Anne M. Eberhardt/Blood-Horse Publications

MTR Gaming Aims to Reduce Debt

MTR Gaming Inc. has defined as core assets its two Thoroughbred racinos and an Ohio harness track, and will examine sale possibilities of all other properties to reduce debt and raise shareholder value, the company said July 30.

During an earnings conference call discussing a second quarter where the company posted a $2.31 million loss against an 11% increase in revenue, MTR Gaming termed as strategic core assets its flagship Mountaineer Casino, Racetrack & Resort in West Virginia; Presque Isle Downs & Casino in Pennsylvania; and Scioto Downs, a harness track in Columbus, Ohio.

Other properties, including undeveloped land and harness racinos interests in Michigan and Minnesota, are possibly up for sale as the company looks to drive down company debt, which includes borrowings on a senior credit facility of $125 million.

“We are look at the best way to maximize our shareholder value is debt reduction,” David R. Hughes, MTR Gaming’s chief financial officer, told analysts during the conference call. “All available cash will be focused to bring down debt.”

Included in the potential sell-off is the company’s 90% interest in the Jackson Harness Raceway in Jackson, Mich., and a 50% interest in the new Running Aces Harness Park near Minneapolis, Minn. Also up for possible sale are three parcels of undeveloped land MTR Gaming accumulated near Erie, Pa., where Presque Isle Downs is located, and more than 1,000 acres of land near Mountaineer, which is located in Chester, W.Va.

“Everything that is not a core asset is a non-core asset, and is being reviewed,” said MTR Gaming president and chief executive officer Ted Arneault. “We are sitting in a land-rich position.”

The company earlier this year sold its two Las Vegas casinos -- Binion's Gambling Hall & Hotel and the Ramada Inn and Speedway Casino – for $27.6 million and $13.4 million, respectively, with a possibility of realizing an additional $4.8 million future payments from the sales. Proceeds from those sales were used to pay down on debt, the company said.

“We are in a transitional state, and in a tough market, and looking at increasing numbers all the way around,” Arneault said.

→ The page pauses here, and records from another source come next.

/-- Settles O44: both are logical operations. -/
theorem orAndXorCombineBitwise : Obligations.OrAndXorCombineBitwise :=
  fun _ _ _ _ _ himm =>
    ⟨fun _ hq => aluForms_effect .or himm hq rfl, fun _ hq => aluForms_effect .xor himm hq rfl⟩

/-- Settles O45: ADC has the old CF as its carry in, ADD has none. -/
theorem addAndAdcAddWithCarryOut : Obligations.AddAndAdcAddWithCarryOut :=
  fun _ _ _ _ _ himm =>
    ⟨fun _ hq => aluForms_effect .add himm hq (addResult_false ..),
      fun _ hq => aluForms_effect .adc himm hq (addResult_eq ..)⟩

/-- Settles O46: SBC has the old CF as its borrow in, SUB and CMP have none; CMP has no destination. -/
theorem subSbcAndCmpSubtractWithBorrow : Obligations.SubSbcAndCmpSubtractWithBorrow :=
  fun _ _ _ _ _ himm =>
    ⟨fun _ hq => aluForms_effect .sub himm hq (subResult_false ..),
      fun _ hq => aluForms_effect .sbc himm hq (subResult_eq ..),
      fun _ hq => aluForms_effect .cmp himm hq (subResult_false ..)⟩

/-- Settles O47: the low half is the same for either signedness, bit 16 is that of the exact product. -/
theorem mltKeepsTheLowHalfOfTheProduct : Obligations.MltKeepsTheLowHalfOfTheProduct := by
  intro s ra rb imm k himm q hq
  refine aluForms_effect .mlt himm hq (AluResult.eq_mk (mltResult_value ..) ?carry)
  exact (mltResult_carry ..).trans (congrArg some (bit16_exactProduct ..))

/-- Settles O48: the value is the exact product divided by 2^16; CF is settled for each `MLH_CF`. -/
theorem mlhKeepsTheHighHalfOfTheProduct : Obligations.MlhKeepsTheHighHalfOfTheProduct := by
  intro s ra rb imm k himm q hq
  refine aluForms_effect .mlh himm hq
    (AluResult.eq_mk ((mlhResult_value ..).trans (ofInt_exactProduct_high ..)) ?carry)
  refine (mlhResult_carry ..).trans ?_
  cases s.cfg.mlhCf with
  | productBit16 => exact congrArg some (bit16_exactProduct ..)
  | zero => rfl
  | draw => rfl

/-- Settles O49: each form is the template, of which `State.nf_xor_vf_alu` says it. -/
theorem nfXorVfIsTheOldSignAfterEveryAluInstruction : Obligations.NfXorVfIsTheOldSignAfterEveryAluInstruction := by
  intro s t i op ra hform hexec
  obtain ⟨b, w, hrun⟩ : ∃ b w, exec i s = .next (s.alu op ra b w) := by
    rcases hform with ⟨rb, rfl⟩ | ⟨imm, rfl⟩ | ⟨k, rfl⟩
    exacts [⟨_, _, exec_aluRegInstr ..⟩, ⟨_, _, exec_aluImm8Instr ..⟩, ⟨_, _, exec_aluImm16Instr ..⟩]
  rw [hrun] at hexec
  cases hexec
  exact s.nf_xor_vf_alu op ra b w

end

section
/-! PROOFS. The exceptions (R190 to R199): what RESET and the entry into an interrupt have done, which request is not
taken, how IF can become 1, and the return from an interrupt. -/

namespace Sys2Proof.Machine

/-! ### The entry into an interrupt -/

/-- The interrupt exception writes R15 and no other register, clears IF, leaves the other flags alone, and draws a free
value only for the pushed bit (R191). -/
theorem takeInterrupt_frame {s t : State} {v : BitVec 15} (h : s.takeInterrupt v = .ok t) :
    KeepsRegsBut [spReg] s t ∧ t.iflag = false ∧ (t.cf = s.cf ∧ t.zf = s.zf ∧ t.vf = s.vf ∧ t.nf = s.nf) ∧
      t.draws = s.draws + (if s.cfg.intPushedIf = .draw then 1 else 0) := by
  obtain ⟨u, x, hpush, -, rfl⟩ := State.takeInterrupt_ok.mp h
  rw [State.afterPushedIF_eq] at hpush
  obtain ⟨hregs, ⟨hcf, hzf, hvf, hnf, hdraws⟩, hif⟩ := pushWord_frame hpush
  exact ⟨hregs, hif, ⟨hcf, hzf, hvf, hnf⟩, hdraws⟩

/-- After the interrupt exception R15 is 2 less, and the return word stands there (R191). -/
theorem takeInterrupt_top {s t : State} {v : BitVec 15} (h : s.takeInterrupt v = .ok t) :
    t.sp = s.sp - 2 ∧ t.read16 t.sp = .ok (returnWord s.pcAddr (s.pushedIF s.iflag)) := by
  obtain ⟨u, x, hpush, -, rfl⟩ := State.takeInterrupt_ok.mp h
  rw [State.afterPushedIF_eq] at hpush
  obtain ⟨hsp, hread⟩ := State.top_of_pushWord hpush
  exact ⟨hsp, hread⟩

/-- The push of the interrupt exception stores the return word (R191). -/
theorem State.storesWord_afterIntPush (s : State) (p : Word × Word) :
    StoresWord p (returnWord s.pcAddr (s.pushedIF s.iflag)) s (s.afterIntPush p) := by
  intro n
  rw [State.afterIntPush, State.mem_read_pokeWord, State.afterPushedIF_eq]
  rfl

/-- The push changes neither `MEMMAP` nor the program text, and so no access (R37, R44). -/
theorem State.access_afterIntPush (s : State) (p : Word × Word) (a : Word) :
    (s.afterIntPush p).access a = s.access a := by
  rw [State.access_eq, State.access_eq, State.blocked_congr (s.cfg_afterIntPush p) (s.prog_afterIntPush p)]

/-- With the pushed bytes accessible and a vector word to be read after the push, the interrupt is taken (R191). -/
theorem State.takeInterrupt_accessible {s : State} {v : BitVec 15} {p : Word × Word} {x : Word}
    (hp : Accessible16 s (s.sp - 2) p) (hx : Holds16 (s.afterIntPush p) (vectorAddr v) x) :
    s.takeInterrupt v = .ok (((s.afterIntPush p).jump x).tick 3) :=
  State.takeInterrupt_ok.mpr ⟨_, x, State.pushWord_afterIntPush hp, holds16_iff.mp hx, rfl⟩

/-! ### The vector table -/

/-- The vector table has its words at even addresses (R38). -/
theorem toNat_vectorAddr (v : BitVec 15) : (vectorAddr v).toNat = 2 * v.toNat := by
  have h : (vectorAddr v).toNat = v.toNat <<< 1 ||| (0#1).toNat := BitVec.toNat_append v 0#1
  simpa [Nat.shiftLeft_eq, Nat.mul_comm] using h

/-- A vector word is read from the bytes `2*v` and `2*v + 1` (R31, R38). -/
theorem holds16_vectorAddr {s : State} {v : BitVec 15} {x y : Byte} (hacc0 : s.access (vectorAddr v) = .ok ())
    (hacc1 : s.access (vectorAddr v + 1) = .ok ()) (hx : s.mem.read (2 * v.toNat) = some x)
    (hy : s.mem.read (2 * v.toNat + 1) = some y) : Holds16 s (vectorAddr v) (joinBytes s.cfg.byteOrder x y) := by
  have haddr := toNat_vectorAddr v
  have heven : (vectorAddr v).toNat % 2 = 0 := by omega
  refine ⟨_, x, y, ⟨s.wordBytes_even heven, hacc0, hacc1⟩, ?_, ?_, rfl⟩
  · rwa [haddr]
  · rwa [toNat_add_one_of_even heven, haddr]

/-! ### The interrupt flag -/

/-- From IF = 0 an instruction other than STI and RET STI completes with IF = 0: of the four that write IF the other
two clear it (R16, R199). -/
theorem exec_keeps_iflag_false {i : Instr} {s t : State} (h : exec i s = .next t) (hsti : i ≠ .sti)
    (hretSti : i ≠ .retSti) (hs : s.iflag = false) : t.iflag = false := by
  by_cases hcli : i = .cli
  · subst hcli
    cases h
    rfl
  by_cases hretCli : i = .retCli
  · subst hretCli
    obtain ⟨u, -, rfl⟩ := finish_next.mp h
    rfl
  obtain ⟨hkeep, -⟩ := onlyListedInstructionsWriteFlags i s t h
  exact (hkeep (by simp [hcli, hsti, hretCli, hretSti])).trans hs

end Sys2Proof.Machine

open Sys2Proof Sys2Proof.Machine

/-! ### The obligations -/

/-- Settles O10: the RESET exception completes on the vector word it reads. -/
theorem resetExceptionLoadsPcFromItsVector : Obligations.ResetExceptionLoadsPcFromItsVector := by
  intro s v hreset hv
  have htake : s.passBoundary.takeReset = .ok (((s.passBoundary.setIF false).jump v).tick 2) :=
    State.takeReset_ok.mpr ⟨v, holds16_iff.mp hv, rfl⟩
  obtain ⟨hprog, hcfg, hinputs, hcycles⟩ := takeReset_keepsEnvBut htake
  exact ⟨_, (step_of_reset hreset).trans (finish_next.mpr ⟨_, htake, rfl⟩), rfl,
    (s.passBoundary.setIF false).pcAddr_jump v, fun _ => rfl, ⟨rfl, rfl, rfl, rfl, rfl⟩, fun _ => rfl, hprog, hcfg,
    hinputs, hcycles⟩

/-- Settles O12: the push is done, and the vector word is read in the memory it leaves. -/
theorem interruptEntrySavesPcAndGoesToItsVector : Obligations.InterruptEntrySavesPcAndGoesToItsVector := by
  intro s v p y0 y1 hb hif hp b pushed afterPush hacc0 hacc1 hy0 hy1
  have hbit : s.pushedIF s.iflag = b := by rw [hif]; rfl
  have hword : returnWord s.pcAddr (s.pushedIF s.iflag) = pushed := by
    rw [hbit]
    exact returnWord_even (by simp [State.pcAddr_toNat]) b
  have hstore : StoresWord p pushed s (s.passBoundary.afterIntPush p) :=
    hword ▸ s.passBoundary.storesWord_afterIntPush p
  have hacc := s.passBoundary.access_afterIntPush p
  have hx : Holds16 (s.passBoundary.afterIntPush p) (vectorAddr v) (joinBytes s.cfg.byteOrder y0 y1) := by
    have hread := holds16_vectorAddr ((hacc _).trans hacc0) ((hacc _).trans hacc1) ((hstore _).trans hy0)
      ((hstore _).trans hy1)
    rwa [State.cfg_afterIntPush] at hread
  have htake := State.takeInterrupt_accessible (s := s.passBoundary) hp hx
  obtain ⟨hregs, hif', ⟨hcf, hzf, hvf, hnf⟩, hdraws⟩ := takeInterrupt_frame htake
  obtain ⟨hsp, -⟩ := takeInterrupt_top htake
  obtain ⟨hprog, hcfg, hinputs, hcycles⟩ := takeInterrupt_keepsEnvBut htake
  exact ⟨_, (step_of_request hb hif).trans (finish_next.mpr ⟨_, htake, rfl⟩), hif',
    (s.passBoundary.afterIntPush p).pcAddr_jump _, hsp, hregs, hstore, hcf, hzf, hvf, hnf, hprog, hcfg, hinputs,
    hcycles, hdraws⟩

/-- Settles O14: RESET clears IF, no interrupt is taken, and of the instructions only STI and RET STI set IF. -/
theorem fromIfZeroOnlyStiAndRetStiLeadToIfOne : Obligations.FromIfZeroOnlyStiAndRetStiLeadToIfOne := by
  intro s t hs h hsti hretSti
  rcases step_next h with ⟨-, hreset⟩ | ⟨v, -, hacc, -⟩ | ⟨i, u, -, -, hentry, -, hexec, rfl⟩
  · obtain ⟨v, -, rfl⟩ := State.takeReset_ok.mp hreset
    rfl
  · rw [State.accepted_of_iflag_false hs] at hacc
    cases hacc
  · rw [hentry] at hsti hretSti
    have hu : u.iflag = false :=
      exec_keeps_iflag_false hexec (mt (congrArg some) hsti) (mt (congrArg some) hretSti) hs
    exact hu

/-- Settles O15: RET STI finds the return word at R15, takes PC from it, gives R15 its 2 back and sets IF. -/
theorem retStiResumesTheInterruptedProgram : Obligations.RetStiResumesTheInterruptedProgram := by
  intro s t v _ h
  obtain ⟨hregs, -, ⟨hcf, hzf, hvf, hnf⟩, -⟩ := takeInterrupt_frame h
  obtain ⟨hsp, hread⟩ := takeInterrupt_top h
  refine ⟨_, exec_returns hread (.retSti, true) (by simp), ?pc, ?regs, rfl, hcf, hzf, hvf, hnf, fun _ => rfl⟩
  case pc => exact (toPc_returnWord ..).trans s.toPc_pcAddr
  case regs => exact State.reg_setReg_sp_add_two hsp fun r hr => hregs r (by simpa using hr)

/-- Settles O11: a step into RESET passes the boundary, and the request with it. -/
theorem resetHasPriorityOverAnInterrupt : Obligations.ResetHasPriorityOverAnInterrupt :=
  fun _ _ _ => (step_of_reset rfl).trans (step_of_reset rfl).symm

/-- Settles O13: with IF = 0 the step at a boundary without reset is the instruction at PC, whatever is requested. -/
theorem interruptIsMaskedByIfZero : Obligations.InterruptIsMaskedByIfZero := by
  intro s irq later hif
  have hstep : ∀ b : Boundary, b.reset = false →
      step { s with inputs := b :: later } = State.runInstr { s with inputs := later } :=
    fun b hb => step_of_no_exception (s := { s with inputs := b :: later }) hb (.inl hif)
  exact (hstep _ rfl).trans (hstep _ rfl).symm

end

section
/-! PROOFS. The timing table (R232): the cycle counts of the families, and the table row by row. -/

For the second quarter, company-wide net revenues increased to $126.9 million, up 11% from $114.6 million in the same period of 2007. Included was an 11% increase in revenues at the Mountaineer racino, with $11.4 million in combined poker and table games revenue offsetting a $5.7-million decrease in slots play. Presque Isle Downs’ net revenues also increased 11% to $48.9 million.

Arneault said both the management team and board of directors are in agreement with the current strategy of the company, including director Jeffrey P. Jacobs, whose family and their affiliate businesses – one of which privately owns Colonial Downs -- control nearly 16% of all company stock.

“Everyone is singing from the same hymnal,” Arneault said. “Everyone, right now, is intent on getting margins up, and using sales to get debt down.”

In June, Jacobs indicated he wanted to increase the family's share in MTR Gaming, tendering an offer to purchase up to $5 million of Arneault’s personal stock holdings by next January, according to a filing with the U.S. Securities and Exchange Commission. Jacobs Entertainment Inc., which owns Colonial Downs and five other gaming facilities, in March said it  was shifting its focus towards facilities that feature multiple forms of gaming. The company put Colonial Downs on the sales market in January.

Arneault said plans for his exit from the company by no later than the end of the year were on schedule. “No extensions will be needed,” he said.

MTR Gaming’s stock price, which traded as high as the $13-range in the last year, rose 1.5% to $4.01 in July 30 morning trading.